▶ _WHAT YOU ARE ASKED TO DO_:
Go through the data and copy every line in which "range" appears.

(Saved entries)
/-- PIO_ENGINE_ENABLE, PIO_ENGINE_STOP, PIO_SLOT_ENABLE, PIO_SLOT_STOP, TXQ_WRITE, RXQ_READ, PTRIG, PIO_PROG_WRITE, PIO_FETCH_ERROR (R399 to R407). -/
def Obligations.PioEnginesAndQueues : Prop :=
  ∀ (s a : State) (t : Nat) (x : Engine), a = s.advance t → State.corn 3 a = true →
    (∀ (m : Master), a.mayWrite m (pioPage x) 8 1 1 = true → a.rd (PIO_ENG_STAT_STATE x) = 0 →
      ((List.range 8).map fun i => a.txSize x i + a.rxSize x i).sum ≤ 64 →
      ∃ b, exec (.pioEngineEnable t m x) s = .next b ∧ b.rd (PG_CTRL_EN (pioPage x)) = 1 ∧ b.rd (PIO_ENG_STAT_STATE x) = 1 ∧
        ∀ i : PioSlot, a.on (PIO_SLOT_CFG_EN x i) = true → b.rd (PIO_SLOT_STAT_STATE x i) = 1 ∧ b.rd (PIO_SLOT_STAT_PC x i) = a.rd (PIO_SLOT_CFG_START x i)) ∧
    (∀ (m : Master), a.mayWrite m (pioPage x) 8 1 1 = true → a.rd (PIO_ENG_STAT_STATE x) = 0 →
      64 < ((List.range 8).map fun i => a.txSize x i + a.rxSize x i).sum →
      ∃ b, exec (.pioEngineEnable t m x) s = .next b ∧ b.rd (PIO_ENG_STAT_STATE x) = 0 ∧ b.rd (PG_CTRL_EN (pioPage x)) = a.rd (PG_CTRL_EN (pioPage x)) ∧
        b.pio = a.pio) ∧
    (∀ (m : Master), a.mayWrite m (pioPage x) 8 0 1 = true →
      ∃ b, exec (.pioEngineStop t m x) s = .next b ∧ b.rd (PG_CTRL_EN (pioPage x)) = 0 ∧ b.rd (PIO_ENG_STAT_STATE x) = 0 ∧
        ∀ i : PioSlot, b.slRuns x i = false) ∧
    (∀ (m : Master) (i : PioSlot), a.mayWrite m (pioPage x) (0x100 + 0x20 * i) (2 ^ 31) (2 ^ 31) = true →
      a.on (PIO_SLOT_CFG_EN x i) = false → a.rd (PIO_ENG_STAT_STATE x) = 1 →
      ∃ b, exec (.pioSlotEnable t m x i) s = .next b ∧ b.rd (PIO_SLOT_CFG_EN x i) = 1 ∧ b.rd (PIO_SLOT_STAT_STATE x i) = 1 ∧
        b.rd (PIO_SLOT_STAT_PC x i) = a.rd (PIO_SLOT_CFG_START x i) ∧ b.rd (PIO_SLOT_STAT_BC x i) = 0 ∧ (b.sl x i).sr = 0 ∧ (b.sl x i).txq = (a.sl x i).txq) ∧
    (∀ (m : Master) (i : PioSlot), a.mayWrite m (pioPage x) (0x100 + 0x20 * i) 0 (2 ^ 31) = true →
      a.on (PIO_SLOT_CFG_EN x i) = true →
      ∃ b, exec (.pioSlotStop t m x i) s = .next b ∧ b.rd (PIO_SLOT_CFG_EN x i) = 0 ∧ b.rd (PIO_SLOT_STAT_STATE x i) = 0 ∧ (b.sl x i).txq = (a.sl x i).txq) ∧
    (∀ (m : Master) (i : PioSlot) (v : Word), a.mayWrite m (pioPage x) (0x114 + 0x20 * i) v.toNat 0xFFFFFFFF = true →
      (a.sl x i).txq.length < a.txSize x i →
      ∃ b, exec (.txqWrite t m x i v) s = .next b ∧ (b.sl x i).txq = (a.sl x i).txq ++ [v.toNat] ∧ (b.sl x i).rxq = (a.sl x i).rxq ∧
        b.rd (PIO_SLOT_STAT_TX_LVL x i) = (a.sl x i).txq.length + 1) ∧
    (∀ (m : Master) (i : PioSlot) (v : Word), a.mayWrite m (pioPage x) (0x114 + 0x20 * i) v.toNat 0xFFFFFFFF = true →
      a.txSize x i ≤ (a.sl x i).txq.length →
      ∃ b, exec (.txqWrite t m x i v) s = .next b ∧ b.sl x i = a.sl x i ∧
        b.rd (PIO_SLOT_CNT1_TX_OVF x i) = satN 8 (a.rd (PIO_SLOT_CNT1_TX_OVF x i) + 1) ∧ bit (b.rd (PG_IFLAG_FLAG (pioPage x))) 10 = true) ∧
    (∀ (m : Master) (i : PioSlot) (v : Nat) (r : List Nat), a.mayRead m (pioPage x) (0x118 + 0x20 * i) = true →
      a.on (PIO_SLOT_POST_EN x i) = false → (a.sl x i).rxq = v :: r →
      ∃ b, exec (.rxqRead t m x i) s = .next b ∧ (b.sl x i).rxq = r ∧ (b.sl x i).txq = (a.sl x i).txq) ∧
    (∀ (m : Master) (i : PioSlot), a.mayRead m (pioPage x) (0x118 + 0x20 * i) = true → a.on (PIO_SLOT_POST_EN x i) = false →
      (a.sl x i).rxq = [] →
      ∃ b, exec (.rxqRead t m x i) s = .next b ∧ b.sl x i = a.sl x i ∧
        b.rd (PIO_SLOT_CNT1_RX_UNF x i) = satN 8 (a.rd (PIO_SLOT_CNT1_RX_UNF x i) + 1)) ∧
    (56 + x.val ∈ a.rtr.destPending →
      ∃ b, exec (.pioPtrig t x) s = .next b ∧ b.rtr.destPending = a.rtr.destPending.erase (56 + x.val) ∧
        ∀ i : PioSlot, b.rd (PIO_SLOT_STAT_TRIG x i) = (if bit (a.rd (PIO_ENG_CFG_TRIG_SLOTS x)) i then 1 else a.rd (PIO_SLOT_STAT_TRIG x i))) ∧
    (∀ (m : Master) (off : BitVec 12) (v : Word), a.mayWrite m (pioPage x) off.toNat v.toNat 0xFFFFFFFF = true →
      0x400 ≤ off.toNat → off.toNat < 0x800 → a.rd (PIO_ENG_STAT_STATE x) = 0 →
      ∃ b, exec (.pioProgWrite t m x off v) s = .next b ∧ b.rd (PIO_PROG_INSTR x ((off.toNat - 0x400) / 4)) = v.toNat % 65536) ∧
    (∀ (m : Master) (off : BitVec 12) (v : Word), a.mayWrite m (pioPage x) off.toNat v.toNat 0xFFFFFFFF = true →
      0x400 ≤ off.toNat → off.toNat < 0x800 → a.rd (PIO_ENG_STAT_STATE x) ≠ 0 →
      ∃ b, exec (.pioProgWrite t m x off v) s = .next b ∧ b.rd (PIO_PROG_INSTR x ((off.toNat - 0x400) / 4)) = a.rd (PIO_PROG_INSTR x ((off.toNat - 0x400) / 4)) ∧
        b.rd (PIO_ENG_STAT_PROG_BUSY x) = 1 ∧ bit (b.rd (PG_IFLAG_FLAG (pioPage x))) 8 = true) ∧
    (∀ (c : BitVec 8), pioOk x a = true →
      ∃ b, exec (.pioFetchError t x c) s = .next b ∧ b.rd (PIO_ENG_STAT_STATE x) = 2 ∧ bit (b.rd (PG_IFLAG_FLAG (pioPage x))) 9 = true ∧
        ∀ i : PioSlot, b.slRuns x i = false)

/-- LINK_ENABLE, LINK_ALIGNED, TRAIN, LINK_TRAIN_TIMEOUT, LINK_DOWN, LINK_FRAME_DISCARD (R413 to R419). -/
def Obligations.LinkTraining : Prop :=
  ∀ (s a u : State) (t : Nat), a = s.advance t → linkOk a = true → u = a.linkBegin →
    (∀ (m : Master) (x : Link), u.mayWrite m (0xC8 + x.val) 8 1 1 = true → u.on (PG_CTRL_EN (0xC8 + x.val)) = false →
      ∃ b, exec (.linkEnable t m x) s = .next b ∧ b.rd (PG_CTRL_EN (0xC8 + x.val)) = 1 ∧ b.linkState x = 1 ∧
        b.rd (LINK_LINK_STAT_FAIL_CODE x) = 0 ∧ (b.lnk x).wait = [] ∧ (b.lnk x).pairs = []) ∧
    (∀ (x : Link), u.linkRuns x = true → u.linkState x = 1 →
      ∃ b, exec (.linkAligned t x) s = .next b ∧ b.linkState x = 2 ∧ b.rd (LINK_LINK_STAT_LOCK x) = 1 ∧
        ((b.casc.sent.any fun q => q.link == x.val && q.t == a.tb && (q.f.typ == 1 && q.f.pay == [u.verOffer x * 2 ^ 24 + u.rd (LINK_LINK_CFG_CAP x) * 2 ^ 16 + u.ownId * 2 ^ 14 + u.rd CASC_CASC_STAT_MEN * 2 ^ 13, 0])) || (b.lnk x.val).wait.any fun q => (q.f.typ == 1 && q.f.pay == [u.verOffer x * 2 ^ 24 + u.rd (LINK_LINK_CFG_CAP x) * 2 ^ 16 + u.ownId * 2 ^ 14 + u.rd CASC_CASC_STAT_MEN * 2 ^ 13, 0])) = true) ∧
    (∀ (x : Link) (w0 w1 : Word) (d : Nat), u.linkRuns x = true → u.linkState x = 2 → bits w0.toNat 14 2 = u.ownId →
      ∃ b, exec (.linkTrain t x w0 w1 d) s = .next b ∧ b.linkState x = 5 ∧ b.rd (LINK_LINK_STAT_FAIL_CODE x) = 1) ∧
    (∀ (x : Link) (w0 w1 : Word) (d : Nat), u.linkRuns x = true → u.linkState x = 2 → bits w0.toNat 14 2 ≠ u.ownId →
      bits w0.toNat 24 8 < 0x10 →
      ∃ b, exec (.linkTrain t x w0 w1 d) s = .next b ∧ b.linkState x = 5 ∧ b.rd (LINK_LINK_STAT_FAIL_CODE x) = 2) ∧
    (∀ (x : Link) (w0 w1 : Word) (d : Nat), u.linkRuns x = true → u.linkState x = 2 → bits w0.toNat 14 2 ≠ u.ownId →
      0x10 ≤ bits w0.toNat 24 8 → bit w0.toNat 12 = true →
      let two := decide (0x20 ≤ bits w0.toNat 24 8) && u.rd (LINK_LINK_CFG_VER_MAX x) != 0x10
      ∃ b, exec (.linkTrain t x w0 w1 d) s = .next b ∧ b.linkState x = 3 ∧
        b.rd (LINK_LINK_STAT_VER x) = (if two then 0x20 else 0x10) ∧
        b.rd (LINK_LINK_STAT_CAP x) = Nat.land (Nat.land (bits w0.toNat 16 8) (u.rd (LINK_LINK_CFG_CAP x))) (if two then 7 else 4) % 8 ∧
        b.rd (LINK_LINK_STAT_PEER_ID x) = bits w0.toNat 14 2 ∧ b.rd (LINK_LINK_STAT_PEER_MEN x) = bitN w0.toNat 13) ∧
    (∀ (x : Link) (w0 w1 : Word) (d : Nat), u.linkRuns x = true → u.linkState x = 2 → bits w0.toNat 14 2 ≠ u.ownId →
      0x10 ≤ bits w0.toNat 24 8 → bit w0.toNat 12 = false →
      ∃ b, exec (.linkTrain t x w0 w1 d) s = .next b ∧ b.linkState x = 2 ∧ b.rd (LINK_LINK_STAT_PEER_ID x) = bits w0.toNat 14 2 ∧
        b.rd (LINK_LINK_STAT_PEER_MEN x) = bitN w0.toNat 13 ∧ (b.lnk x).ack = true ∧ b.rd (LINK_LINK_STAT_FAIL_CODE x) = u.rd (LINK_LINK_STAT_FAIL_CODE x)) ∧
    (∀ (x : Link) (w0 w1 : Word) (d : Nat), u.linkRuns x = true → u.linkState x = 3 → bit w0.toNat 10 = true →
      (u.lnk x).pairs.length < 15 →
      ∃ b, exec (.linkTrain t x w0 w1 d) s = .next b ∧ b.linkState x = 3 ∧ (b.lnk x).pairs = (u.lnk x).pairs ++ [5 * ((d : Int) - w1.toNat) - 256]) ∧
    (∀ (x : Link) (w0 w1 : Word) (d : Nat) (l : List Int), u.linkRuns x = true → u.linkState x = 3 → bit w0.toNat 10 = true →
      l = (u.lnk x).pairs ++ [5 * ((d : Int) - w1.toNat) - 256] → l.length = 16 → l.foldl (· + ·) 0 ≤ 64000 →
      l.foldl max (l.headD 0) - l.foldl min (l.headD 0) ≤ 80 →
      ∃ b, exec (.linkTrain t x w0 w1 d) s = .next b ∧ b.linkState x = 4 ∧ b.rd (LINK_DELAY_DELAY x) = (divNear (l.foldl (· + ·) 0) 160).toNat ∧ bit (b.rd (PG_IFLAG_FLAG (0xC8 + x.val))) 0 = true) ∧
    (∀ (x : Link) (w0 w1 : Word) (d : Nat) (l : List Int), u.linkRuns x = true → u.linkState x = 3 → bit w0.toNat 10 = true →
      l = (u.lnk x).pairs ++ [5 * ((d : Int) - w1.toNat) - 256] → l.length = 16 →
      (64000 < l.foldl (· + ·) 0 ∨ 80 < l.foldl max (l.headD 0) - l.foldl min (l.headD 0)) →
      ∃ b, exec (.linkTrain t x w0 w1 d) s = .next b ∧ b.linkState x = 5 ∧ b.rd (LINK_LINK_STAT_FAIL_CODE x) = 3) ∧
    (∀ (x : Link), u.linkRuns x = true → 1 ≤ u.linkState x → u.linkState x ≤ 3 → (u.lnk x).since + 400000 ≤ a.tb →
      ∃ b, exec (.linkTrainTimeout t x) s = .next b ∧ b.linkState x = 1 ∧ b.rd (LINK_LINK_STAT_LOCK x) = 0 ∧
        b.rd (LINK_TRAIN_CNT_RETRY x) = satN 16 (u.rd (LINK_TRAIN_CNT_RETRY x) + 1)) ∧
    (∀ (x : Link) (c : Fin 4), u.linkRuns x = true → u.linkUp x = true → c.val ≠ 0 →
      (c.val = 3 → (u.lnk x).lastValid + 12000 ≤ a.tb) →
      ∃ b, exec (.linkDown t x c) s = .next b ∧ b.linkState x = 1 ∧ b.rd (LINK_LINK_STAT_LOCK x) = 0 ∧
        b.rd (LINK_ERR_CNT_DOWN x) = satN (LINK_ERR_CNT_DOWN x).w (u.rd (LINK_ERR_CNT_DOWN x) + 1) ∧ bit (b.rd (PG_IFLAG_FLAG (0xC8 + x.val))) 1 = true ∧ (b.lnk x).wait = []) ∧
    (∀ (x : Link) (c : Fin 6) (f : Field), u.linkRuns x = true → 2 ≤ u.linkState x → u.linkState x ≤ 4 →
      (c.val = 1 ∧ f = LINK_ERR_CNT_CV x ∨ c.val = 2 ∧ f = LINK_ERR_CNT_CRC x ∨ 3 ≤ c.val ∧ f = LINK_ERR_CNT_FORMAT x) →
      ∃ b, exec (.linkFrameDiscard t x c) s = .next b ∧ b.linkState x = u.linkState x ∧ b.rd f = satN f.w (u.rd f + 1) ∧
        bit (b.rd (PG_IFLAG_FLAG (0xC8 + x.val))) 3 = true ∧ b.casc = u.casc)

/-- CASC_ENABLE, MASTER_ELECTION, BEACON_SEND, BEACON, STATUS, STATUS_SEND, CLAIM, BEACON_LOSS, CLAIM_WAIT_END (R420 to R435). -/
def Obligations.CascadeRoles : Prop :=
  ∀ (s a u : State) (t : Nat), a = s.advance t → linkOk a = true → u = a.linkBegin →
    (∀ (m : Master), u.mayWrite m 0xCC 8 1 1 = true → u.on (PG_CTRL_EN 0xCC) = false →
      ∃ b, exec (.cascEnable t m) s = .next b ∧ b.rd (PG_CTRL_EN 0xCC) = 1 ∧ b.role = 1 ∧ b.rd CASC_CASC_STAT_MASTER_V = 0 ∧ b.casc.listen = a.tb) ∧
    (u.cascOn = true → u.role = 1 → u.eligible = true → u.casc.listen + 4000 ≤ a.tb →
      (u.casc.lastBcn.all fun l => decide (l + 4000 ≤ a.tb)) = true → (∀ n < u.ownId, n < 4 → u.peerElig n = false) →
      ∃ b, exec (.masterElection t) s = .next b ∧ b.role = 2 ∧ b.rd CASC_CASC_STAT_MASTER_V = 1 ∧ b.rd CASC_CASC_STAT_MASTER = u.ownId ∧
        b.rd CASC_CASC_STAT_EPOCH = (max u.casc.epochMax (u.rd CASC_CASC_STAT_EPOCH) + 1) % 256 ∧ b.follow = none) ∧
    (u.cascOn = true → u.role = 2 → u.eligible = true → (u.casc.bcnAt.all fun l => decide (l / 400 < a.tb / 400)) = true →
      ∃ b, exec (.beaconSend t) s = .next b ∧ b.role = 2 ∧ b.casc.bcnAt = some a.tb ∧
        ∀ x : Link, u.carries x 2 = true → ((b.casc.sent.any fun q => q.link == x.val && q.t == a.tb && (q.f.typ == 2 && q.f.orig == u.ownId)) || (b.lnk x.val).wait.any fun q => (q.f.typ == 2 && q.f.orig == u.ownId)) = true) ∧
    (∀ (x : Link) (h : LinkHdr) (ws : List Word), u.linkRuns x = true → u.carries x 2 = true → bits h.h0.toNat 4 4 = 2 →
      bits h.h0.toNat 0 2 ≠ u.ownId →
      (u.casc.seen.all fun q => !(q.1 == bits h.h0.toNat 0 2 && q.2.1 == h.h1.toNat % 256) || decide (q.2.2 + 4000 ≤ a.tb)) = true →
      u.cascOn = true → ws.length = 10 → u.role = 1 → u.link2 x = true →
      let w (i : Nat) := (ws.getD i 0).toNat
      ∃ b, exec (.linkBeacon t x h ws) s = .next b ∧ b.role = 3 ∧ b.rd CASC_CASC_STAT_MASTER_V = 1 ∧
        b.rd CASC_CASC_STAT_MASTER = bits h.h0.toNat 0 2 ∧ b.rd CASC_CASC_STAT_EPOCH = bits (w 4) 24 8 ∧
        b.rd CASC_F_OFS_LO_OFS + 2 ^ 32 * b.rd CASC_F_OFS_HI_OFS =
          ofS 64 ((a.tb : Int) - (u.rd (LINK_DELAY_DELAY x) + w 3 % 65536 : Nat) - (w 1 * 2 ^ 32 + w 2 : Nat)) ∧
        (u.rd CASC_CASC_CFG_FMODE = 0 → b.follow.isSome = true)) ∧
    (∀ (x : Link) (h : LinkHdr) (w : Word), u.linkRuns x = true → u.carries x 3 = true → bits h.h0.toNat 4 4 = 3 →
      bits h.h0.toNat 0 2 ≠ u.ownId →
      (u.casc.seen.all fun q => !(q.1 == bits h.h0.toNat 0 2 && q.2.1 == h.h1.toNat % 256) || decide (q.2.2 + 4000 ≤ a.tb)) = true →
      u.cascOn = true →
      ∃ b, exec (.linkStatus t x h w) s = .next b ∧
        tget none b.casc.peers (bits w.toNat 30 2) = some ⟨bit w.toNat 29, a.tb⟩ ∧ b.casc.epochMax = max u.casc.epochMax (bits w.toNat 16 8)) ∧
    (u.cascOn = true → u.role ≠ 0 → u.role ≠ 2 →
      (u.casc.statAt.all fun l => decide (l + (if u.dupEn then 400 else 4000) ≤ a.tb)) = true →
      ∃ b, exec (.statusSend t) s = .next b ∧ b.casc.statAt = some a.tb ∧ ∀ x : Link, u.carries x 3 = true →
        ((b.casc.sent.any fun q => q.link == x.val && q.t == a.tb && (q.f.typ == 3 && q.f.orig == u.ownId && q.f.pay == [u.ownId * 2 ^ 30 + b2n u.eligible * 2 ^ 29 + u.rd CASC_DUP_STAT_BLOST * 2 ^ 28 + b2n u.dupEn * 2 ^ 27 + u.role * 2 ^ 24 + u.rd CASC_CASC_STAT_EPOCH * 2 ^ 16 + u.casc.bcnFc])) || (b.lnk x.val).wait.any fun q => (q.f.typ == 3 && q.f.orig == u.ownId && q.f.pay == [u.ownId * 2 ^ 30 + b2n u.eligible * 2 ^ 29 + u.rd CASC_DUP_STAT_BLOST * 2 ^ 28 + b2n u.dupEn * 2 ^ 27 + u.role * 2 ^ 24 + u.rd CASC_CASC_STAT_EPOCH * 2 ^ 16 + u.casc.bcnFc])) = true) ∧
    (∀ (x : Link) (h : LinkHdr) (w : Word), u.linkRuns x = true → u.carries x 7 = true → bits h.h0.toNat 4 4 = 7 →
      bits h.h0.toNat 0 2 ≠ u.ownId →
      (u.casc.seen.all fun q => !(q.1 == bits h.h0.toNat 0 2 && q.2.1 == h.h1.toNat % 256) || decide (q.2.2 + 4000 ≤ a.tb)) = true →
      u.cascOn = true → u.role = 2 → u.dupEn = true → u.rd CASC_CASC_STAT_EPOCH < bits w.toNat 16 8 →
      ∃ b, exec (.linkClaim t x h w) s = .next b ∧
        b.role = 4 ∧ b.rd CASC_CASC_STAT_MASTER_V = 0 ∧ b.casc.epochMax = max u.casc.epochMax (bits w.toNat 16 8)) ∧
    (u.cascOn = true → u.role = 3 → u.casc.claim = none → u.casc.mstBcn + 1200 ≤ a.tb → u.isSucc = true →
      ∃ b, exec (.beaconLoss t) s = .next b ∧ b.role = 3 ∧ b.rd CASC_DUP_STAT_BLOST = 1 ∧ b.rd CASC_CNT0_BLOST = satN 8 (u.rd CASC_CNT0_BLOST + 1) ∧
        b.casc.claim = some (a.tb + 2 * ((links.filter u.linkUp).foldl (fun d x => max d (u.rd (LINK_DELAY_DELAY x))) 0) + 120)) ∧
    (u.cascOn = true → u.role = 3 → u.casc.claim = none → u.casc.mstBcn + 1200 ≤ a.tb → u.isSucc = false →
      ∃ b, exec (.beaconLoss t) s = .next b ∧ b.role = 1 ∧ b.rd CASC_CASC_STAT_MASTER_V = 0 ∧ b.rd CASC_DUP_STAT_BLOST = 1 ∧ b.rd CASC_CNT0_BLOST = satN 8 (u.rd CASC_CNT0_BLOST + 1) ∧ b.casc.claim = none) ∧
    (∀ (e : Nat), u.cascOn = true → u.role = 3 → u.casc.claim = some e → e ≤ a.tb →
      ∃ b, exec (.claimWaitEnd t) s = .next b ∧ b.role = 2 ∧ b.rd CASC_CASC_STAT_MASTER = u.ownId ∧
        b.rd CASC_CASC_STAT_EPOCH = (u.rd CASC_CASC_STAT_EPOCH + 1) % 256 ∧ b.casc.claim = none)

▶ _SOLUTION TO THIS TASK_:
      ((List.range 8).map fun i => a.txSize x i + a.rxSize x i).sum ≤ 64 →
      64 < ((List.range 8).map fun i => a.txSize x i + a.rxSize x i).sum →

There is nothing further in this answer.